If drop analysis is used, then instead of providing a value for the accumulation threshold, the accumulation threshold value is determined by searching the range between the Drop Analysis Parameters "Lowest" and "Highest", using the number of steps in the parameter "Number". For the science behind drop analysis, see Tarboton, et al. (1991, 1992), and Tarboton and Ames (2001). The value of accumulation threshold that is selected is the smallest value where the absolute value of the t-statistic is less than 2. This is written to the drop analysis table text file. Drop analysis is only possible when outlets have been specified, because if an entire grid domain is analyzed, as the threshold varies, shorter streams draining off the edge may not meet the threshold criterion and be excluded from the analysis. This makes defining drainage density problematic and it is somewhat inconsistent to compare statistics evaluated over differing domains.

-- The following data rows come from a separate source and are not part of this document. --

-- ==== Sys2Proof/Tests/Slice0.lean ====
section
/-! SUPPORT. Tests. First the operands WellFormed refuses; then figures the manual's worked sequences and tables state, each
test naming its source; last, for every statement of Certificates/Slice0/Obligations.lean that has hypotheses, a concrete
state and operands that meet them, clause by clause. -/

namespace Sys2Proof.Tests

open Sys2Proof Sys2Proof.Machine

-- One theorem after the other: the kernel evaluations of this file are many, and each would hold a thread.
set_option Elab.async false

/-! ### WellFormed smoke -/

theorem test_wf_startUp_twice : ¬ (Instr.startUp [.notes, .notes]).WF := by decide

theorem test_wf_startUp : (Instr.startUp [.notes, .permits]).WF := by decide

/-- A SELECT record with a good check is no malformed record: kind 2, key 1, compartment 1, arm 1. -/
def selectRecord : List Byte :=
  let covered : List Byte := [0, 3, 2, 1, 1, 1]
  covered ++ be 2 (crc16 covered).toNat

theorem test_wf_malformed_refused : ¬ (Instr.malformedRecord 0 selectRecord).WF := by decide +kernel

theorem test_wf_malformed : (Instr.malformedRecord 0 [1, 2, 3]).WF := by decide

theorem test_wf_filter_event_kind : ¬ (Instr.filterTimerExpiry (.leak 0)).WF := by decide

theorem test_wf_filter : (Instr.filterTimerExpiry .estop).WF := by decide

theorem test_wf_frame_short : ¬ (Instr.frameDiscarded [1, 0, 0]).WF := by decide

theorem test_wf_frame : (Instr.frameDiscarded [1, 0, 0, 1, 0, 0]).WF := by decide

theorem test_wf_unknown_known : ¬ (Instr.unknownKind 0x10 []).WF := by decide

theorem test_wf_unknown_reply : ¬ (Instr.unknownKind 0x80 []).WF := by decide

theorem test_wf_unknown_zero : ¬ (Instr.unknownKind 0 []).WF := by decide

theorem test_wf_unknown : (Instr.unknownKind 0x6F []).WF := by decide

theorem test_wf_body : ¬ (Instr.rackStatus (List.replicate 1025 0)).WF := by
  decide +kernel

/-- The table gives no row a bit, so no word spells a command. -/
theorem test_decode_none : decodeTableWord 8 0 = none := rfl

/-! ### The rack of the tests -/

/-- The arm of the worked sequence of spec/02 (K 120,000; three points), staged as that of spec/03. -/
def testArm1 : ArmCfg :=
  { bay := some 0, productMask := 1, k := 120000, pointCount := 3
    points := #v[⟨200, 100250⟩, ⟨500, 100120⟩, ⟨800, 100040⟩, ⟨0, 0⟩, ⟨0, 0⟩]
    dual := true, minPulse := 2, startVolume := 500, tripDownVolume := 1500, closeAheadInitial := 60
    closeAheadMax := 200, overrunLimit := 20, unattendedLimit := 50, valveTravel := 30, noFlowTime := 50
    minFlow := 300, tempOffset := 30 }

/-- The product of the worked sequence of spec/02, with the recipe of spec/04 through injector 2 and pump 3. -/
def testProduct : ProductCfg :=
  { enabled := true, code := 11, basis := .standard, alpha := 1200, gamma := -300, pump := some 2, startDelay := 30
    stopDelay := 20, entry1 := ⟨some 1, 400, 250⟩, entry2 := ⟨none, 1, 10⟩ }

/-- The injector of the worked sequence of spec/04. -/
def testInj : InjCfg :=
  { armMask := 3, kAdd := 4000, shotLimit := 30, tolerance := 10, badLimit := 3, leakLimit := 50, settle := 5 }

/-- Two arms at bay 1, the second single-channel; one product; injector 2; a deadman window of 50 s at bay 1. -/
def rackCfg : Configuration :=
  { Configuration.factory with
    bays := vset Configuration.factory.bays 0 { BayCfg.factory with deadmanPeriod := 500 }
    arms := vset (vset Configuration.factory.arms 0 testArm1) 1 { testArm1 with dual := false }
    products := vset Configuration.factory.products 0 testProduct
    injectors := vset Configuration.factory.injectors 1 testInj }

/-- The rack in RUN, nothing loading. -/
def rack : State :=
  { State.reset with
    phase := .service, mode := .run, relay := true
    setup := { State.reset.setup with active := some rackCfg, digest := 0x7E4C }
    pins := { Pins.atRest with ground := vset Pins.atRest.ground 0 true, overfill := vset Pins.atRest.overfill 0 true
                               vapour := vset Pins.atRest.vapour 0 true }
    temps := vmod State.reset.temps 0 fun t => { t with lastGood := some 2437 } }

/-- An order for 30,000 dL of the product in compartment 2, as in spec/03. -/
def order1 : Order :=
  { number := 80217, permit := 4102, vehicle := 5, entries := [⟨1, 0, 30000⟩], active := false, sessionBay := none
    orphaned := false }

/-- The permit of the worked sequence of spec/05. -/
def permit1 : Permit :=
  { number := 4102, token := 77, carrier := 9, expiry := 0, bayMask := 15, productMask := 1, standalone := true
    quota := 200000, used := 150000, reserved := 0, state := .active, openSession := none }

/-- The rack with a permit and its order. -/
def stocked : State := { rack with permits := [permit1], orders := [order1] }

/-- The compartment record of the order on arm 1. -/
def comp1 : CompRec :=
  { formRecord rack ⟨1, 0, 30000⟩ with
    state := .onArm, arm := some 0, started := true, active := true, lines := formLines testProduct 30000 }

/-- The session at bay 1. -/
def session1 (st : SessionState) : Session :=
  { state := st, permit := 4102, carrier := 9, order := 80217, vehicle := 5, comps := [comp1], slotReserved := true
    start := none, digest := 0x7E4C, endCause := none }

/-- The compartment as arm 1 carries it. -/
def onArm1 : OnArm := onArmOf testArm1 60 0 comp1

/-- Bay 1 has the session, in a state. -/
def withSession (st : SessionState) : State :=
  { (stocked.modBay 0 fun x => { x with session := some (session1 st) }) with
      permits := [{ permit1 with openSession := some 0, reserved := 30000 }]
      notes := { stocked.notes with reserved := 1 } }

/-- Arm 1 carries the session's compartment, in a state. -/
def loading (st : ArmState) : State :=
  (withSession .loading).modArm 0 fun x => { x with state := st, comp := some onArm1, closeAhead := 60 }

/-- The same with a change of arm 1. -/
def loadingArm (st : ArmState) (f : Arm → Arm) : State := (loading st).modArm 0 f

/-- The rack in another mode. -/
def inMode (m : Mode) : State := { rack with mode := m, relay := relayAfter m true }

/-- The rack in START_UP. -/
def starting (cause : StartCause) : State := { rack with phase := .starting cause, mode := .startUp, relay := false }

/-- A shot of the additive line on arm 1. -/
def shot1 : Shot := { req := ⟨0, 0, 1, 1, 0⟩, pulses := 102, target := 100, ending := some .complete }

/-- Injector 2 with a shot of the loading compartment. -/
def dosing (st : InjState) (shot : Shot) : State :=
  (loading .lowStart).modInj 1 fun x => { x with state := st, current := some shot }

/-- The next state, for tests of one step. -/
def after (c : Instr) (s : State) : Option State :=
  match exec c s with
  | .next t => some t
  | _ => none

/-! ### Figures of the manual -/

/-- R167: the check value over "123456789". -/
theorem test_crc_check_value :
    crc16 [0x31, 0x32, 0x33, 0x34, 0x35, 0x36, 0x37, 0x38, 0x39] = 0x29B1#16 := by decide +kernel

/-- spec/02, two intervals of one compartment, first interval: flow rate and meter factor. -/
theorem test_interval_gross :
    intervalGross testArm1 3000 0 = { q := 600, mf := 100094, dg := 2502350, rG := 0 } := by decide +kernel

/-- spec/02, second interval. -/
theorem test_interval_gross_carry :
    intervalGross testArm1 2999 0 = { q := 599, mf := 100094, dg := 2501515, rG := 106000 } := by decide +kernel

/-- spec/02, a drip on an idle arm: the first point's factor below its flow rate. -/
theorem test_interval_drip :
    intervalGross testArm1 12 0 = { q := 2, mf := 100250, dg := 10025, rG := 0 } := by decide +kernel

/-- spec/02: the VCF at 24.37 °C. -/
theorem test_vcf : vcfClamped (vcfRaw 1200 (-300) 2437 1500) = 98873 := by decide +kernel

/-- spec/02: the standard division of the second interval, with the carry of the first. -/
theorem test_standard :
    standardNumerator 2501515 98873 51550 = 247332344145 ∧ 247332344145 / 100000 = 2473323
      ∧ 247332344145 % 100000 = 44145 := by decide +kernel

/-- spec/02: the result of the compartment after the second interval. -/
theorem test_result :
    deciOf 5003865 = 50 ∧ deciOf 4947471 = 49 ∧ averageTemp 5003865 12194419005 none = 2437
      ∧ meanVcf 5003865 4947471 = 98873 := by decide +kernel

/-- spec/02: the totaliser wraps in the second interval. -/
theorem test_totaliser_wraps : addModulo 999999999502350 2501515 = 2003865 := by decide +kernel

/-- spec/02: one expiry of the flowing arm as a command. -/
theorem test_interval_expiry :
    (after (.intervalExpiry 0) { loading .highFlow with
      pulses := vmod rack.pulses 0 fun p => { p with count := 3000 }
      meters := vmod rack.meters 0 fun m => { m with totaliser := 999999997000000 } }).map
      (fun t => ((t.meters[0]).totaliser, (t.meters[0]).rS, (t.armComp 0).map fun r => (r.acc.g, r.acc.s, r.acc.tempSum)))
      = some (999999999502350, 51550, some (2502350, 2474148, 6098226950)) := by decide +kernel

/-- spec/03, the compare points. -/
theorem test_compare_points :
    (onArm1.startPoint, onArm1.tripDownPoint, onArm1.closePoint) = (50000000, 2850000000, 2994000000) := by
  decide +kernel

/-- spec/03, the closing limit 3 × 3.0 + 2.0 = 11.0 s, at a STOP. -/
theorem test_stop_closing_limit :
    (after (.stop 0 0) (loading .highFlow)).map (fun t => ((t.arms[0]).state, (t.arms[0]).closingLimit))
      = some (.halting, some ⟨0, 1100000⟩) := by decide +kernel

/-- spec/04: 48 shots due, and the points of k = 1, 23, 47, 48. -/
theorem test_schedule :
    shotsDue 3000000000 250 400 = 48 ∧ shotPoint 1 250 400 = 62500000 ∧ shotPoint 23 250 400 = 1437500000
      ∧ shotPoint 47 250 400 = 2937500000 ∧ shotPoint 48 250 400 = 3000000000 := by decide +kernel

/-- spec/04: the target of a shot is 100 pulses, taken by the first request. -/
theorem test_shot_target :
    ((postShot 1 ⟨0, 0, 1, 1, 0⟩ (loading .lowStart)).injectors[1]).current.map Shot.target = some 100 := by
  decide +kernel

/-- spec/04: 102 pulses measure 25,500 µL with no carry. -/
theorem test_shot_measured : measureShot 102 0 4000 = (25500, 0) := by decide +kernel

/-- spec/04: 25,500 µL is a good shot; spec/04, settings: 22,499 µL is a bad one. -/
theorem test_shot_judged : shotIsBad 25500 250 10 102 = false ∧ shotIsBad 22499 250 10 90 = true := by decide +kernel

There is no usage for this tool.
PeukerDouglasStreamDef (Input_Elevation_Grid,
Input_D8_Flow_Direction_Grid, Weight_Center, Weight_Side, Weight_Diagonal,
Accumulation_Threshold, Check_for_Edge_Contamination, {Input_Outlets},
{Input_Mask_Grid}, {Input_D8_Contributing_Area_for_Drop_Analysis},
Input_Number_of_Processes, Output_Stream_Source_Grid,
Output_Accumulated_Stream_Source_Grid, Output_Stream_Raster_Grid,
{Output_Drop_Analysis_Table},
Use_the_range_below_to_automatically_select_threshold_by_drop_analysis,
Minimum_Threshold_Value, Maximum_Threshold_Value, Number_of_Threshold_Values,
Use_Logarithmic_spacing_for_threshold_values)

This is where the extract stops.